People v. Merritt

238 N.W.2d 31, 396 Mich. 67, 1976 Mich. LEXIS 234
CourtMichigan Supreme Court
DecidedJanuary 29, 1976
Docket54874, (Calendar No. 4)
StatusPublished
Cited by109 cases

This text of 238 N.W.2d 31 (People v. Merritt) is published on Counsel Stack Legal Research, covering Michigan Supreme Court primary law. Counsel Stack provides free access to over 12 million legal documents including statutes, case law, regulations, and constitutions.

Bluebook
People v. Merritt, 238 N.W.2d 31, 396 Mich. 67, 1976 Mich. LEXIS 234 (Mich. 1976).

Opinions

Williams, J.

We are asked in this case to determine whether a trial judge abused his discretion in precluding defendant from testifying about an alibi or from presenting his alibi witnesses under our state’s former alibi notice statute, MCLA 768.20; MSA 28.1043. Further, we are asked to consider whether the alibi notice statute is constitutional, or if it violates defendant’s rights to due process and to compulsory process. We hold there was such an abuse of discretion. We therefore reverse the conviction and remand for a new trial. It is therefore unnecessary to reach the issue of constitutionality in this case.

I — Facts

Defendant Joseph Charles Merritt appeared with retained counsel and was arraigned on a charge of armed robbery in the taking of a wallet containing $8 to $10 on November 19, 1971. A trial date of January 18, 1972 was established at pretrial conference. Defendant notified counsel of the existence of alibi witnesses two weeks before trial. However, because he was ill with the flu, counsel was unable to investigate these witnesses until Saturday, January 15, and did not complete his interviews until Monday, January 17. A notice of alibi was not filed until the following day, January 18, the first day of trial. This was con[72]*72trary to the alibi statute then in effect, MCLA 768.20; MSA 28.1043, which required such notice to be filed at least four days before trial.

In order to avoid the consequences of the late filing, counsel made a motion to adjourn.
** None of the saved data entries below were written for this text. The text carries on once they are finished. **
theorem decodeVexOperands_form {m : Mode} {ps : List LegacyPrefix} {three : Bool} {e : ExtBits} {v : BitVec 4}
    {l : Bool} {bytes rest : List Byte} {i : Instr} (distinct : prefixesDistinct ps = true)
    (size : LegacyPrefix.opSize ∉ ps) (admitted : VexAdmitted m three e v)
    (h : decodeVexOperands m ps three e v l bytes = .form i rest) :
    Spells m i rest (ps.map LegacyPrefix.byte ++ (vexPrefix three e v l ++ bytes)) := by
  cases bytes with
  | nil => simp [decodeVexOperands] at h
  | cons ob tail =>
    cases hop : opOfByte ob with
    | none => simp [decodeVexOperands, hop] at h
    | some op =>
      cases tail with
      | nil => simp [decodeVexOperands, hop] at h
      | cons modrm tail =>
        simp only [decodeVexOperands, hop] at h
        by_cases addr : address16 m ps (byteTop modrm) = true
        · rw [if_pos addr] at h
          cases h
        rw [if_neg addr] at h
        cases hr : decodeRm 4 e.x e.b (byteTop modrm) (byteLow modrm) tail with
        | none => simp [hr] at h
        | some read =>
          obtain ⟨src, tail'⟩ := read
          obtain ⟨rfl, rfl⟩ : vexInstr l op ⟨ps, recordedSpare three src e⟩ (regNumber 4 e.r (byteMid modrm)) v src =
              i ∧ tail' = rest := by simpa [hr, recordedSpare] using h
          rw [Spells, wellFormed_vexInstr, encode_vexInstr, ← byte_of_opOfByte hop]
          exact vex_spelled distinct admitted size (by simpa using addr)
            (decodeRm_some (fun _ => fitsFile_vec _ _) hr)

/-- The last VEX byte is its fields; bit 7 is R (inverted) in the two-byte spelling and W in the three-byte one. -/
theorem vexLast_fields : ∀ b : Byte, vexPpOk b = true →
    BitVec.ofBool (b.getLsbD 7) ++ ~~~vexV b ++ BitVec.ofBool (b.getLsbD 2) ++ 1#2 = b := by decide

/-- The second of three VEX bytes is its fields. -/
theorem vex3Second_fields : ∀ b : Byte, b.extractLsb' 0 5 = 1#5 →
    BitVec.ofBool (b.getLsbD 7) ++ BitVec.ofBool (b.getLsbD 6) ++ BitVec.ofBool (b.getLsbD 5) ++ 1#5 = b := by decide

/-- In `M32` bits 7:6 of a VEX byte are 11 (rule R81): the stored bits there are the inverse of clear ones. -/
theorem vexByte_high_bits : ∀ b : Byte, byteTop b = 3 →
    b.getLsbD 7 = true ∧ b.getLsbD 6 = true ∧ (vexV b).getLsbD 3 = false := by decide

theorem decodeVex2_form {m : Mode} {ps : List LegacyPrefix} {bytes rest : List Byte} {i : Instr}
    (distinct : prefixesDistinct ps = true) (size : LegacyPrefix.opSize ∉ ps)
    (vexByte : ∀ b ∈ bytes.head?, isVexByte m b = true) (h : decodeVex2 m ps bytes = .form i rest) :
    Spells m i rest (ps.map LegacyPrefix.byte ++ 0xC5 :: bytes) := by
  cases bytes with
  | nil => simp [decodeVex2] at h
  | cons b1 tail =>
    simp only [decodeVex2] at h
    split_ifs at h with pp
    have spelled := decodeVexOperands_form distinct size ⟨fun _ => ⟨rfl, rfl⟩, fun in32 => ?_⟩ h
    · simpa [vexPrefix, vexLast_fields b1 pp, -BitVec.getLsbD_eq_getElem] using spelled
    · subst in32
      obtain ⟨r, -, v⟩ := vexByte_high_bits b1 (by simpa [isVexByte] using vexByte)
      exact ⟨by simp [r], rfl, rfl, v⟩

theorem decodeVex3_form {m : Mode} {ps : List LegacyPrefix} {bytes rest : List Byte} {i : Instr}
    (distinct : prefixesDistinct ps = true) (size : LegacyPrefix.opSize ∉ ps)
    (vexByte : ∀ b ∈ bytes.head?, isVexByte m b = true) (h : decodeVex3 m ps bytes = .form i rest) :
    Spells m i rest (ps.map LegacyPrefix.byte ++ 0xC4 :: bytes) := by
  match bytes with
  | [] => simp [decodeVex3] at h
  | [_] => simp [decodeVex3] at h
  | b1 :: b2 :: tail =>
    simp only [decodeVex3] at h
    split_ifs at h with high layout
    obtain ⟨map, pp⟩ := layout
    have spelled := decodeVexOperands_form distinct size ⟨by simp, fun in32 => ?_⟩ h
    · simpa [vexPrefix, vex3Second_fields b1 map, vexLast_fields b2 pp, -BitVec.getLsbD_eq_getElem] using spelled
    · subst in32
      obtain ⟨r, x, -⟩ := vexByte_high_bits b1 (by simpa [isVexByte] using vexByte)
      obtain ⟨b, v⟩ : b1.getLsbD 5 = true ∧ (vexV b2).getLsbD 3 = false := by simpa using high
      exact ⟨by simp [r], by simp [x], by simp [b], v⟩

/-- LES, LDS and blocked VEX bytes are no forms; what is left is read as two or three VEX bytes. -/
theorem decodeVex_inv {m : Mode} {ps : List LegacyPrefix} {blocked three : Bool} {bytes rest : List Byte} {i : Instr}
    (h : decodeVex m ps blocked three bytes = .form i rest) :
    blocked = false ∧ (∀ b ∈ bytes.head?, isVexByte m b = true) ∧
      (if three then decodeVex3 m ps bytes else decodeVex2 m ps bytes) = .form i rest := by
  cases m with
  | m64 =>
    cases blocked with
    | true => simp [decodeVex] at h
    | false => exact ⟨rfl, fun _ _ => rfl, by simpa [decodeVex] using h⟩
  | m32 =>
    cases bytes with
    | nil => simp [decodeVex] at h
    | cons b1 tail =>
      by_cases vexByte : isVexByte .m32 b1 = true
      · cases blocked with
        | true => simp [decodeVex, vexByte] at h
        | false => exact ⟨rfl, by simpa using vexByte, by simpa [decodeVex, vexByte] using h⟩
      · simp [decodeVex, vexByte] at h

theorem decodeVex_form {m : Mode} {ps : List LegacyPrefix} {blocked three : Bool} {bytes rest : List Byte} {i : Instr}
    (distinct : prefixesDistinct ps = true) (size : LegacyPrefix.opSize ∉ ps)
    (h : decodeVex m ps blocked three bytes = .form i rest) :
    Spells m i rest (ps.map LegacyPrefix.byte ++ (if three then 0xC4 else 0xC5) :: bytes) := by
  obtain ⟨-, vexByte, h⟩ := decodeVex_inv h
  cases three with
  | true => exact decodeVex3_form distinct size vexByte h
  | false => exact decodeVex2_form distinct size vexByte h

/-! ## The opcode, the REX byte and the legacy prefixes (rule R86) -/

theorem decodeOpcode_form {m : Mode} {ps : List LegacyPrefix} {lock rex : Bool} {e : ExtBits}
    {bytes rest : List Byte} {i : Instr} (distinct : prefixesDistinct ps = true) (admitted : RexAdmitted m rex e)
    (h : decodeOpcode m ps lock rex e bytes = .form i rest) :
    lock = false ∧ Spells m i rest (ps.map LegacyPrefix.byte ++ (rexPrefix rex e ++ bytes)) := by
  have vexCase {three : Bool} {tail : List Byte}
      (hv : decodeVex m ps (decide (LegacyPrefix.opSize ∈ ps) || lock || rex) three tail = .form i rest) :
      lock = false ∧ Spells m i rest
        (ps.map LegacyPrefix.byte ++ (rexPrefix rex e ++ (if three then 0xC4 else 0xC5) :: tail)) := by
    obtain ⟨⟨size, noLock⟩, noRex⟩ : (LegacyPrefix.opSize ∉ ps ∧ lock = false) ∧ rex = false := by
      simpa using (decodeVex_inv hv).1
    subst noRex
    exact ⟨noLock, decodeVex_form distinct size hv⟩
  cases bytes with
  | nil => simp [decodeOpcode] at h
  | cons b tail =>
    simp only [decodeOpcode] at h
    split_ifs at h with escape vex3 vex2
    · exact escape ▸ decodeLegacy_form distinct admitted h
    · exact vex3 ▸ vexCase h
    · exact vex2 ▸ vexCase h

/-- A REX byte is its bits (rule R64). -/
theorem rexPrefix_rexBits : ∀ b : Byte, b.extractLsb' 4 4 = 4#4 → rexPrefix true (rexBits b) = [b] := by decide

theorem decodeAfterPrefixes_form {m : Mode} {ps : List LegacyPrefix} {lock : Bool} {bytes rest : List Byte} {i : Instr}
    (distinct : prefixesDistinct ps = true) (h : decodeAfterPrefixes m ps lock bytes = .form i rest) :
    lock = false ∧ Spells m i rest (ps.map LegacyPrefix.byte ++ bytes) := by
  cases bytes with
  | nil => simp [decodeAfterPrefixes] at h
  | cons b tail =>
    simp only [decodeAfterPrefixes] at h
    split_ifs at h with isRexByte
    · obtain ⟨in64, high⟩ : m = .m64 ∧ b.extractLsb' 4 4 = 4#4 := by simpa [isRex] using isRexByte
      have spelled := decodeOpcode_form distinct ⟨fun _ => in64, by simp⟩ h
      rwa [rexPrefix_rexBits b high] at spelled
    · exact decodeOpcode_form distinct ⟨by simp, fun _ => rfl⟩ h

theorem sameKind_comm (p q : LegacyPrefix) : sameKind p q = sameKind q p := by
  cases p <;> cases q <;> rfl

theorem prefixesDistinct_append (ps : List LegacyPrefix) (p : LegacyPrefix) :
    prefixesDistinct (ps ++ [p]) = (prefixesDistinct ps && !ps.any (sameKind p)) := by
  induction ps with
  | nil => rfl
  | cons q qs ih =>
    simp only [List.cons_append, prefixesDistinct, List.any_append, List.any_cons, List.any_nil, ih, sameKind_comm q p]
    cases sameKind p q <;> cases qs.any (sameKind q) <;> simp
The first hearing on the adjournment motion was on January 12, but counsel was absent because of illness. A second hearing the next day resulted in what the judge characterized as a "Mexican standoff” at the last hearing five days later. The prosecution objected to the adjournment motion and the defense rejected a consolidation of the trials of defendant and another man, Richard Firth, who had been apprehended at the same time. By now, the judge suggested, matters were out of his hands, and he recommended that the waiver of the four-day alibi notice provision be considered the next day, when the matter would be brought to trial before another judge.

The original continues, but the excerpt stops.